Yes, it’s uncomfortable to think of oneself as anything other than ‘good’. “No persons are villains in their own stories”, to paraphrase George R. R. Martin, and the phrase has also been used to describe the philosophy behind the character narratives in Harry Turtledove‘s alternative-history works. Indeed, Martin goes further; far from never being the villains in their own narratives, persons (for example, the Turtledove character Jake Featherston) usually style themselves the heroes. Both of them have made very good livings pandering to Our desires. “Every day, in every way … and I’m sure as hell doing better than those fools!”

That word villain has a story of its own. To Amoebae of a certain age, it conjures up images of Snidely Whiplash, of personified ‘evil’ that, in its intensity and self-acknowledgement, is remarkably rare – rare enough to grab our attention, to rouse our emotions, to get us to root … er, shout against (or for) him.

But … the word is derived from words in Latin and Old French meaning ‘farmhand’, ‘yokel’, ‘rustic’ …

Commoner.’

By which We imply that villainry, ‘evil’, is commonplace, while We Ourselves, as heroes, are, by definition, truly and authentically rare. Sure, that oughta boost your self-esteem, yeah? Now, consider that estimation of the world in the context of a one-person, one-vote democracy …

And you were wondering how come everybody seems to be screaming at each other?

In his letter to the Romans, Paul of Tarsus, paraphrasing the Psalms and Qoheleth, calls out all the ‘heroes’:

There is no one righteous, not even one;
there is no one who understands;
there is no one who seeks God.
All have turned away,
they have together become worthless;
there is no one who does good,
not even one.

Then again … who defines ‘good’? Who, ‘evil’? Ambrose Bierce, in his Devil’s Dictionary definition of ‘moral’, succinctly described moral relativism, a century before it became fashionable:

It is sayd there be a raunge of mountaynes in the Easte, on one syde of the which certayn conducts are immorall, yet on the other syde they are holden in good esteeme; wherebye the mountayneer is much conveenyenced, for it is given to him to goe downe eyther way and act as it shall suite his moode, withouten offence.

And if, after this, there should be any lingering doubt about the mutability of concepts of ‘good’ and ‘evil’, consider the current furore over bathrooms. What would that discussion have been like ten, nay five, years ago? To say nothing of Ambrose Bierce’s time, or Paul of Tarsus’s? Or of all the times throughout history that ‘good’ has been used to assert the dominion of the bully over the slave?

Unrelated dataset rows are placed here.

theorem kept_execPluckWriteFed (s : State) : KeptOut [Fld.PLUCK_DIST.ACKED, Fld.PLUCK_DIST.COMPLETE, Fld.PLUCK_DIST.FULL, Fld.PLUCK_DIST.LATE, Fld.PLUCK_STATUS.DONE, Fld.PLUCK_STATUS.ERROR, Fld.SYS_BUS_ADDR.OFFSET, Fld.SYS_BUS_STATUS.ERR, Fld.SYS_BUS_STATUS.IFACE, Fld.SYS_BUS_STATUS.REASON] s (execPluckWriteFed s) := by
  unfold execPluckWriteFed
  try dsimp only
  repeat' first
    | exact (rfl : (_ : Bool) = _)
    | with_reducible exact Kept.refl
    | with_reducible refine KeptOut.next ?_
    | with_reducible refine KeptOut.ite ?_ ?_
    | with_reducible refine KeptOut.command rfl Kept.refl ?_
    | with_reducible refine Kept.ite ?_ ?_
    | with_reducible apply Kept.setFldAt
    | with_reducible apply Kept.setFld
    | with_reducible apply Kept.setBitAt
    | with_reducible apply Kept.setBit
    | with_reducible apply Kept.step (kept_State_distDone _)
    | with_reducible apply Kept.step (kept_State_fedSend _ _)
    | with_reducible apply Kept.step (kept_State_pluckDone _ _)
    | with_reducible apply Kept.step (kept_State_withFed _ _)
    | with_reducible apply Kept.step (kept_State_writePluck _)
    | (dsimp only [Kept.mk_form]; with_reducible apply KeptMk.intro (_h0 := rfl) (h3 := rfl))
    | split
    | dsimp only
    | refine Kept.ite ?_ ?_
    | refine KeptOut.ite ?_ ?_
    | refine Kept.step (Kept.ofSnd (kept_State_writePluck _) (by with_reducible assumption)) ?_ ?_

theorem kept_execPluckCancel (s : State) : KeptOut [Fld.PLUCK_STATUS.DONE, Fld.PLUCK_STATUS.ERROR, Fld.SYS_BUS_ADDR.OFFSET, Fld.SYS_BUS_STATUS.ERR, Fld.SYS_BUS_STATUS.IFACE, Fld.SYS_BUS_STATUS.REASON] s (execPluckCancel s) := by
  unfold execPluckCancel
  try dsimp only
  repeat' first
    | exact (rfl : (_ : Bool) = _)
    | with_reducible exact Kept.refl
    | with_reducible assumption
    | with_reducible refine KeptOut.next ?_
    | with_reducible refine KeptOut.command rfl Kept.refl ?_
    | with_reducible apply Kept.step (kept_State_pluckDone _ _)
    | with_reducible apply Kept.step (kept_State_putPluck _ _ _)
    | (dsimp only [Kept.mk_form]; with_reducible apply KeptMk.intro (_h0 := rfl) (h3 := rfl))
    | split

theorem kept_State_cancelAll (s : State) (origin id : Nat) : Kept [] s (State.cancelAll s origin id) := by
  unfold State.cancelAll
  try dsimp only
  repeat' first
    | exact (rfl : (_ : Bool) = _)
    | with_reducible exact Kept.refl
    | with_reducible refine Kept.ite ?_ ?_
    | with_reducible apply Kept.step (kept_State_withFed _ _)
    | (dsimp only [Kept.mk_form]; with_reducible apply KeptMk.intro (_h0 := rfl) (h3 := rfl))
    | split
    | dsimp only
    | refine Kept.ite ?_ ?_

YFNA argues that ‘good’ is a bad basis upon which to base one’s self-esteem. For none of us is ‘good’, none ‘evil’, whatever either one of those things mean. If any one of us could catch, and hold, that greased watermelon, we’d likely find it to be a mixture of both.

What we are, YFNA argues, is selfish. Or not.

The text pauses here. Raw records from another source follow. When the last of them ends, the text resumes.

-- ==== Sys2Proof/Tests/Slice0.lean ====
section
/-!
SUPPORT. Tests/Slice0.lean: the author's tests. For every statement with hypotheses, a state and operands that meet each clause's hypotheses
together; then ill-formed operands that WellFormed refuses, and words and examples written out from the spec.
-/
namespace Sys2Proof.Tests
open Sys2Proof Sys2Proof.Machine

set_option Elab.async false
set_option linter.unusedVariables false

/-- A port entry of the drive port map: one drive, five minutes of removal window. -/
def tPort (mode : Nat) : PortMapEntry :=
  { mode := mode, maxRate := 5, spinupGroup := 0, flags := 0, readTimeoutMs := 1000, writeTimeoutMs := 1000, retries := 2,
    removalTimeoutS := 100, queueDepth := 32, spinupDelayDs := 0 }

/-- An array entry: k = 2 over the drives of ports 0 to 3, 16 sectors a chunk. -/
def tArrEntry : ArrEntry :=
  { index := 0, uuid := 5, k := 2, layout := 0, chunkExp := 16, fretExp := 0, members := [0, 1, 2, 3], prog := conventionalProg,
    tables := [], policy := {} }

/-- A namespace of 1,024 sectors on array 0. -/
def tNs : NsEntry :=
  { nsid := 1, array := 0, uuid := 9, size := 1024, keyRef := 7, extents := [⟨0, 1024⟩], unusedZero := true, attach := 3 }

/-- An image with one array and one namespace. -/
def tImg : Image :=
  { magic := 0x49535850, formatMajor := 1, formatMinor := 0, totalLength := 4096, sectionCount := 1, flags := 0, sequence := 1,
    buildTime := 0, deviceId := 0, minHbmStack := 24, headerReservedZero := true, canonicalDigest := 3, toolVersion := 0, dir := [⟨1, 1, true, 320, 64⟩],
    keySlot := 0, keyHash := 0, trailerZero := true, sigOk := true, canonicalSha := 3, imageSha := 4, hostPortsOk := true,
    identity := some {}, portMap := some (List.replicate 8 (tPort 1) ++ List.replicate 40 (tPort 0)), arrays := [tArrEntry],
    namespaces := [tNs], classPolicies := some {}, writeCache := some {}, fans := some {}, gauge := some {}, plucks := some {},
    thresholds := some {}, recorder := some {},
    hostPorts := some ⟨⟨1, 0, 5, 16, 1⟩, ⟨1, 0, 5, 16, 1⟩, [(0, ⟨1, 64, 64⟩), (1, ⟨1, 64, 64⟩), (64, ⟨1, 64, 64⟩), (65, ⟨1, 64, 64⟩)], true⟩ }

/-- A member of the array, on the port of its index. -/
def tMember (p : PortId) : Member :=
  { state := .active, uuid := 100 + p.val, port := some p, rebuiltTo := 0, spareFrom := 0, spareTo := 0, slow := false, slowSince := 0,
    median := 0, reads := 0, mediaErrs := [], directTo := 0, cause := 0, fresh := false }

/-- The geometry of the array: 64 stripes. -/
def tGeom : Geom :=
  { k := 2, n := 4, layout := 0, c := 16, periodRows := 1, periodStripes := 1, stripeCount := 64, dataSectors := 1024, epoch := 0,
    prog := conventionalProg, tables := [] }

/-- The array. -/
def tArr : Arr :=
  { uuid := 5, fretExp := 0, policy := {}, cur := tGeom, prev := none, fretBase := 0, fretBits := 64, fretReserve := 0,
    members := [tMember 0, tMember 1, tMember 2, tMember 3], failOrder := [], critDone := [], wants := [], critMark := 0, mainMark := 0,
    copyMark := 0, scrubMark := 0, initMark := 0, scrubBehind := false, scrubDue := 0, pauses := [], labelSeq := 0, keyChecks := [],
    bow := 0, ckpt := 0, sources := [], displaced := [], labelJobs := [], labelAgain := false }

/-- The Pegbox die answers. -/
def tM : State := State.reset.setBit Fld.PWR_STATE.PEGBOX_READY true

/-- The fast domains run with the image and its array. -/
def tR : State :=
  { tM with pwr := { tM.pwr with fast := .running, aonLow := false, sysLow := false, plls := 255 },
            img := { tM.img with running := some tImg }, rbe := { tM.rbe with arrays := [(0, tArr)] } }

/-- A running state with a controller enabled on function 0. -/
def tH : State := { tR with hfe := { tR.hfe with fns := [(0, { fnDisabled with en := true, rdy := true, asqs := 31, acqs := 31 })] } }

/-- The device with the fast domains in a phase. -/
def tP (f : FastPhase) : State := { tM with pwr := { tM.pwr with fast := f, aonLow := false, sysLow := false, plls := 255 } }

/-- A cached sector. -/
def tLine (st : WcState) : WcLine :=
  { state := st, sec := .data 1 2 3 4, newer := none, cls := 1, seq := 1, at_ := 0, through := false, owner := none, first := 1, under := none }

/-- A state with a dirty sector. -/
def tDirty : State := { tR with wc := { tR.wc with lines := [(nsKey 1 0, tLine .dirty)] } }

/-- A vault area that is ready. -/
def tVault (s : State) : State := (s.setBit Fld.VLT_STATUS.PRESENT true).setBit Fld.VLT_STATUS.RATE_OK true

/-- A dump under way or written. -/
def tDump : Dump :=
  { seq := 3, sectors := [], contexts := [], bow := [], counts := [], committed := false, cancelled := false, retired := false, bytes := 0 }

/-- A dump for a reason. -/
def tDumping (s : State) (w : DumpReason) : State :=
  { s with wc := { s.wc with dumpArea := some 0, dumpWhy := some w }, vault := { s.vault with dumps := [(0, tDump)] } }

/-- A pack as one field of the gauge has it, present. -/
def tPk (s : State) (p : PackId) (x : Pack) : State := (s.putPack p x).setBit (Fld.PACK_STATUS.PRESENT.at (packIx p)) true

/-- A sample of a pack at rest. -/
def tSample : PackSample := ⟨4000, 0, 250, true, 0⟩

/-- A newer image without arrays. -/
def tNew : Image := { tImg with sequence := 2, arrays := [], namespaces := [], gauge := none, fans := none, imageSha := 6 }

/-- A state with a staging state and the owner host port 0. -/
def tStage (s : State) (n : Nat) : State := (s.setFld Fld.IMG_STAGE_STATUS.STATE n).setFld Fld.IMG_STAGE_STATUS.OWNER 1

/-- A state whose token field holds the token of an operation under a key and a challenge. -/
def tTok (s : State) (f : Field) (op arg : Nat) : State :=
  ({ s with evr := { s.evr with authKey := some 1, chal := some 2 } } : State).setFld f
    (Config.hmacToken 1 2 op arg (s.fld Fld.SYS_DEVICE_ID)).toNat

/-- A set of calibration blocks in use. -/
def tCal : Tbl CalBlock := [(0, calBlock 1 0 []), (1, calBlock 1 0 [])]

/-- A host read that holds its lock. -/
def tCmd : HostCmd :=
  { tag := 2048, gen := 0, fn := 0, sq := 1, cid := 9, cls := 1, order := 0, kind := .read, nsid := 1, ranges := [⟨0, 1⟩], fua := false,
    phase := .locked, plain := [], through := false, dirtyWait := false, mirrorWait := false, flushSeq := 0, bell := 0, issued := 0,
    done := 0, outside := false, excl := false, read := [], avoid := [], lack := 0 }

Unlike ‘goodness’, selfishness is something that can be both defined and measured, and it is both defined and measured for species of animals (that means Us) that have interactive behavior among individuals. A selfish behavior is one that reaps a short-term benefit for the individual, ignoring its impact (benign to catastrophic) on any other individual.

A selfless behavior is one that reaps a benefit to one or more other individuals, at some cost to the selfless individual. A cost that is bearable if, and only if, the selfless behavior confers a greater benefit to all the individuals than they would receive if each behaved selfishly – for example, by allowing all to survive and breed, rather than only some.

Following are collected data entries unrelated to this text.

-- ==== Sys2Proof/Certificates/Slice0/Obligations.lean ====
section
/-! DEFINITION. The statements for the provers. Each docstring names the rules it formalises. "Completes" means that exec answers a
next state. In a statement about exec, s is the state of the execute phase, whose PC is the fetch address plus 2 (40_cycle.md
R103). A frame `t = { s with f := t.f }` says that every field but f, memory included, is the same. -/

open Sys2Proof Sys2Proof.Machine

/-! ### Encoding -/

/-- Decoding the word, and the bytes, of an instruction gives it back. Derived from the opcode map of 30_encoding.md R86 and the byte
order of 20_memory.md R56; the encoder is the model's. -/
def Obligations.DecodeOfEncodeIsTheInstruction : Prop :=
  ∀ (i : Instr) (rest : List Byte),
    decodeWord (encode i) = some i ∧ decode (encodeBytes i ++ rest) = .ok (i, rest)

/-- A word that decodes is the word of the instruction it decodes to, so no bit of it is dropped and no two words share an
instruction, SHR and SHL with their unread y included. Derived from 30_encoding.md R86 and R93. -/
def Obligations.EncodeOfDecodeIsTheWord : Prop :=
  ∀ (w : Word) (i : Instr), decodeWord w = some i → encode i = w

/-- Which words are instructions, by their nibbles; every other word is unrecognised. Derived from 30_encoding.md R85 to R88; that the
fixed nibbles of groups 0, 5 and 9 are part of the match is the spec's decision D7. -/
def Obligations.RecognisedWordsAreTheTables : Prop :=
  ∀ w : Word, (decodeWord w).isSome = true ↔
    w.toNat = 0x00E0 ∨ w.toNat = 0x00EE ∨
    w.toNat / 4096 ∈ [0x1, 0x2, 0x3, 0x4, 0x6, 0x7, 0xA, 0xB, 0xC, 0xD] ∨
    (w.toNat / 4096 ∈ [0x5, 0x9] ∧ w.toNat % 16 = 0) ∨
    (w.toNat / 4096 = 0x8 ∧ w.toNat % 16 ∈ [0, 1, 2, 3, 4, 5, 6, 7, 0xE]) ∨
    (w.toNat / 4096 = 0xE ∧ w.toNat % 256 ∈ [0x9E, 0xA1]) ∨
    (w.toNat / 4096 = 0xF ∧ w.toNat % 256 ∈ [0x07, 0x0A, 0x15, 0x18, 0x1E, 0x29, 0x33, 0x55, 0x65])

/-- Words written out from the patterns of 30_encoding.md R86, one or more of every family, decode to their instructions. -/
def Obligations.WordsOfEveryFamilyDecode : Prop :=
  decodeWord 0x00E0 = some .cls ∧ decodeWord 0x00EE = some .ret ∧ decodeWord 0x120C = some (.jp 0x20C) ∧
  decodeWord 0x3305 = some (.seImm 3 0x05) ∧ decodeWord 0x5120 = some (.seReg 1 2) ∧
  decodeWord 0x8014 = some (.addReg 0 1) ∧ decodeWord 0xA300 = some (.ldI 0x300) ∧
  decodeWord 0xD125 = some (.drw 1 2 5) ∧ decodeWord 0xE29E = some (.skp 2) ∧
  decodeWord 0xF315 = some (.ldToDt 3) ∧ decodeWord 0xF265 = some (.loadRegs 2) ∧ decodeWord 0x8008 = none

/-- The line written for an instruction assembles to it, and of every line with an immediate, one whose immediate does not fit its
field is refused. Derived from 30_encoding.md R91 and R92 (the syntax is the spec's own choice, its decision D29). -/
def Obligations.AssemblerLinesReadBack : Prop :=
  (∀ i : Instr, assemble (disassemble i) = some i) ∧
  (∀ (m : Mnemonic) (x : Reg) (k : Nat), m ∈ [.SE, .SNE, .LD, .ADD, .RND] →
    Line.wellFormed ⟨m, [.reg x, .num k]⟩ = decide (k ≤ 255)) ∧
  (∀ (m : Mnemonic) (k : Nat), m ∈ [.JP, .CALL] → Line.wellFormed ⟨m, [.num k]⟩ = decide (k ≤ 0xFFF)) ∧
  (∀ k : Nat, Line.wellFormed ⟨.LD, [.I, .num k]⟩ = decide (k ≤ 0xFFF)) ∧
  (∀ (x : Reg) (k : Nat), Line.wellFormed ⟨.JP, [.reg x, .num k]⟩ = decide (x = 0 ∧ k ≤ 0xFFF)) ∧
  (∀ (x y : Reg) (k : Nat), Line.wellFormed ⟨.DRW, [.reg x, .reg y, .num k]⟩ = decide (k ≤ 15))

In general, a selfish behavior involves little learning – it’s what happens when toddlers reach for every thing that attracts their attention during their first trip to the supermarket. Selfless behaviors, rather, involve much learning, with many of those lessons being painful for both teachers and learners, and those lessons often being the source of later resentment and anger – especially when the child who has learned to keep the hands in the cart at the supermarket, and sit quietly, sees another child behaving selfishly, grabbing stuff and screaming, and (for whatever reason) getting away with it.

The learning associated with selflessness is so hard, and the resentments so great, that the eight years of the decorous and cultured Obama Administration have left in their wake a population screaming for each of its self-identified groupings to behave as selfishly as possible.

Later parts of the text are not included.